Sunday, January 10, 2021

Something About 'Warlock' Word Choice

What's in a word?

I see from the inbox most of the mail Bellairsia receives is from people asking questions, such as clarifying book editions or confirming autograph samples. There are rare occasions when someone takes issue with something, such was the case of someone currently practicing Witchcraft: 
I've always been an avid reader of fantasy and Sci-Fi. Also a huge fan of Disney. But I have to say I am extremely disappointed in Mr. Bellairs disrespect, to Male Witches and Wiccans everywhere! As a practicing witch for over 45 yrs, I am deeply offended that Mr.
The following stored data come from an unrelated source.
-- ==== Sys2Proof/Machine/Ops.lean ====
section
/-! DEFINITION. The named operations over the state: sparse tables, objects, DOMAIN entries, counters, open values and what
leaves the device. -/

namespace Sys2Proof.Machine

/-- What a command answers. -/
abbrev Out := Host.Outcome State Fault Refusal

/-- The entry at a key; the default where none is listed. -/
def Table.get {α : Type} (d : Nat → α) : Table α → Nat → α
  | [], k => d k
  | (k', v') :: t, k => if k = k' then v' else if k < k' then d k else Table.get d t k

/-- The table with the entry at a key set; an entry equal to its default is not listed. -/
def Table.put {α : Type} [DecidableEq α] (d : Nat → α) : Table α → Nat → α → Table α
  | [], k, v => if v = d k then [] else [(k, v)]
  | (k', v') :: t, k, v =>
    if k < k' then (if v = d k then (k', v') :: t else (k, v) :: (k', v') :: t)
    else if k = k' then (if v = d k then t else (k, v) :: t)
    else (k', v') :: Table.put d t k v

/-- Keys strictly rising from above `lo`, no entry equal to its default. -/
def Table.wfFrom {α : Type} [DecidableEq α] (d : Nat → α) : Option Nat → Table α → Bool
  | _, [] => true
  | lo, (k, v) :: t =>
    (match lo with | none => true | some l => decide (l < k)) && decide (v ≠ d k) && Table.wfFrom d (some k) t

/-- The canonical form of a table. -/
def Table.wf {α : Type} [DecidableEq α] (d : Nat → α) (t : Table α) : Bool := Table.wfFrom d none t

/-- Entries whose key satisfies `p`. -/
def Table.keep {α : Type} (p : Nat → Bool) (t : Table α) : Table α := t.filter fun e => p e.1

/-! Updates of one part of the state, each by name, so that a proof cites a lemma and unfolds no record. -/

/-- The state with its part `objs` replaced. -/
def State.withObjs (s : State) (x : Table Nat) : State := { s with objs := x }
/-- The state with its part `doms` replaced. -/
def State.withDoms (s : State) (x : Table Nat) : State := { s with doms := x }
/-- The state with its part `ev` replaced. -/
def State.withEv (s : State) (x : EventState) : State := { s with ev := x }
/-- The state with its part `time` replaced. -/
def State.withTime (s : State) (x : TimeState) : State := { s with time := x }
/-- The state with its part `parse` replaced. -/
def State.withParse (s : State) (x : ParseState) : State := { s with parse := x }
/-- The state with its part `tab` replaced. -/
def State.withTab (s : State) (x : TableState) : State := { s with tab := x }
/-- The state with its part `net` replaced. -/
def State.withNet (s : State) (x : NetState) : State := { s with net := x }
/-- The state with its part `sched` replaced. -/
def State.withSched (s : State) (x : SchedState) : State := { s with sched := x }
/-- The state with its part `line` replaced. -/
def State.withLine (s : State) (x : LinesState) : State := { s with line := x }
/-- The state with its part `fab` replaced. -/
def State.withFab (s : State) (x : FabricState) : State := { s with fab := x }
/-- The state with its part `hbm` replaced. -/
def State.withHbm (s : State) (x : HbmState) : State := { s with hbm := x }
/-- The state with its part `dict` replaced. -/
def State.withDict (s : State) (x : DictState) : State := { s with dict := x }
/-- The state with its part `host` replaced. -/
def State.withHost (s : State) (x : HostState) : State := { s with host := x }
/-- The state with its part `msix` replaced. -/
def State.withMsix (s : State) (x : MsixState) : State := { s with msix := x }
/-- The state with its part `cqs` replaced. -/
def State.withCqs (s : State) (x : Table CqState) : State := { s with cqs := x }
/-- The state with its part `coica` replaced. -/
def State.withCoica (s : State) (x : CoicaState) : State := { s with coica := x }
/-- The state with its part `pair` replaced. -/
def State.withPair (s : State) (x : PairState) : State := { s with pair := x }
/-- The state with its part `pw` replaced. -/
def State.withPw (s : State) (x : PowerState) : State := { s with pw := x }
/-- The state with its part `sec` replaced. -/
def State.withSec (s : State) (x : SecState) : State := { s with sec := x }
/-- The state with its part `flash` replaced. -/
def State.withFlash (s : State) (x : FlashState) : State := { s with flash := x }
/-- The state with its part `boot` replaced. -/
def State.withBoot (s : State) (x : BootState) : State := { s with boot := x }
/-- The state with its part `thermal` replaced. -/
def State.withThermal (s : State) (x : ThermalState) : State := { s with thermal := x }

/-- Value of an object. -/
def State.get (s : State) (k : Nat) : Nat := Table.get objDefault s.objs k

/-- The state with an object's value set. -/
def State.set (s : State) (k v : Nat) : State := { s with objs := Table.put objDefault s.objs k v }

/-- Image of a DOMAIN entry. -/
def State.dom (s : State) (d e : Nat) : Nat := Table.get domDefault s.doms (domKey d e)

/-- Value of an object at the start of the present cycle. -/
def State.cycleGet (s : State) (k : Nat) : Nat := Table.get objDefault s.dict.cycleObjs k

/-- Image of a DOMAIN entry at the start of the present cycle. -/
def State.cycleDom (s : State) (d e : Nat) : Nat := Table.get domDefault s.dict.cycleDoms (domKey d e)

/-- The state with a DOMAIN entry's image set. -/
def State.setDom (s : State) (d e v : Nat) : State :=
  { s with doms := Table.put domDefault s.doms (domKey d e) v }

/-- The state with a field of a DOMAIN entry set. -/
def State.setField (s : State) (d e : Nat) (f : Field) (v : Nat) : State := s.setDom d e (f.set (s.dom d e) v)

/-- A 64-bit counter that never clears and wraps at 2^64. -/
def State.bump (s : State) (k : Nat) (n : Nat := 1) : State := s.set k (wrapAdd 64 (s.get k) n)

/-- A counter of `w` bits. -/
def State.bumpW (s : State) (w k : Nat) (n : Nat := 1) : State := s.set k (wrapAdd w (s.get k) n)

/-- Adds to a counter field of a DOMAIN entry, wrapping. -/
def State.bumpField (s : State) (d e : Nat) (f : Field) (n : Nat := 1) : State :=
  s.setField d e f (wrapAdd f.width (f.get (s.dom d e)) n)

/-- A BOOL object reads 1. -/
def State.on (s : State) (k : Nat) : Bool := Nat.beq (s.get k) 1

/-- It leaves over the device's balls. -/
def Emission.onBalls : Emission → Bool
  | .access .. | .debug _ | .fwInterrupt | .hbmData .. => false
  | .flash .. => true
  | _ => true

/-- Something leaves the device; under EXTEST the balls are taken from the device's own logic (R520). -/
def State.emit (s : State) (e : Emission) : State :=
  if s.sec.extest && e.onBalls then s else { s with sent := e :: s.sent }

/-- An open value: the spec states none. -/
def State.fresh (s : State) : Nat × State := (Config.freeValue s.free, { s with free := s.free + 1 })

/-- `n` open bytes (R522). -/
def State.freshBytes : Nat → State → List Byte × State
  | 0, s => ([], s)
  | n + 1, s =>
    let (x, s) := s.fresh
    let (l, s) := State.freshBytes n s
    (toByte x :: l, s)

/-- Forgets the objects whose key satisfies `p`: they take their defaults (R369). -/
def State.defaultObjs (s : State) (p : Nat → Bool) : State := { s with objs := Table.keep (fun k => !p k) s.objs }

/-- Forgets the DOMAIN entries whose key satisfies `p`: they take their defaults. -/
def State.defaultDoms (s : State) (p : Nat → Bool) : State := { s with doms := Table.keep (fun k => !p k) s.doms }

/-- DOMAIN index and entry of a key. -/
def domOf (k : Nat) : Nat := k / 0x100000000
/-- Entry of a domain key. -/
def entryOf (k : Nat) : Nat := k % 0x100000000

/-- The entries of one DOMAIN object that differ from their defaults. -/
def State.domEntries (s : State) (d : Nat) : List (Nat × Nat) :=
  (s.doms.filter fun e => Nat.beq (domOf e.1) d).map fun e => (entryOf e.1, e.2)

/-- Replaces the first element that satisfies `p`. -/
def replaceFirst {α : Type} (p : α → Bool) (f : α → α) : List α → List α
  | [] => []
  | a :: t => if p a then f a :: t else a :: replaceFirst p f t

/-- Runs a step over every element of a list. -/
def forEach {α : Type} (l : List α) (s : State) (f : State → α → State) : State := l.foldl f s

/-- Statuses of R371 and of R413. -/
inductive Status where
  | ok | denied | busy | invalid | notFound | width | unavailable | locked | parity | full | limit | occupied
  | dmaError | aborted | phase
deriving DecidableEq, Repr

/-- Their codes. -/
def Status.code : Status → Nat
  | .ok => 0 | .denied => 1 | .busy => 2 | .invalid => 3 | .notFound => 4 | .width => 5 | .unavailable => 6
  | .locked => 7 | .parity => 8 | .full => 9 | .limit => 10 | .occupied => 11 | .dmaError => 12 | .aborted => 13
  | .phase => 14

/-- A status with the state it leaves: what every write rule answers. -/
abbrev Res := Status × State

/-- Continues after an OK status; any other status keeps its state. -/
def Res.andThen (r : Res) (f : State → Res) : Res :=
  match r with
  | (.ok, s) => f s
  | r => r

end Sys2Proof.Machine
end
Bellairs would even think to call any of our Brother practitioners "Warlock" Had he Googled the topic or even picked up a book on the subject written by someone who actually practiced the Craft, He would have know that a warlock is a traitorous bounty hunter that hunted our kind for years for money! Male Witches are called the same as female witches... Just that: Witches. This isn't something we call ourselves for whimsy or fun. This is our belief system, or if you will, our religion. So by constantly misinforming people in his writings, he is in essence making fun of us as a people. Why is it that people think it's ok to do this? Especially in this day and age where respect of others beliefs are constantly being harped on. Stop with the misinformation. Try writing with a little more respect to the practice of Witchcraft. It isn't evil you know.
I doubt Bellairs had any malevolent motives with his word choice. In The House with a Clock in its Walls (1973), Jonathan Barnavelt referred to Isaac Izard, and later himself, as a warlock, describing it as a male witch. Bellairs later used the word for the title of The Lamp from the Warlock's Tomb (1988), though I don't quite recall how often the word appeared within the text. 

How do those practicing Wicca or Paganism feel about such word choices?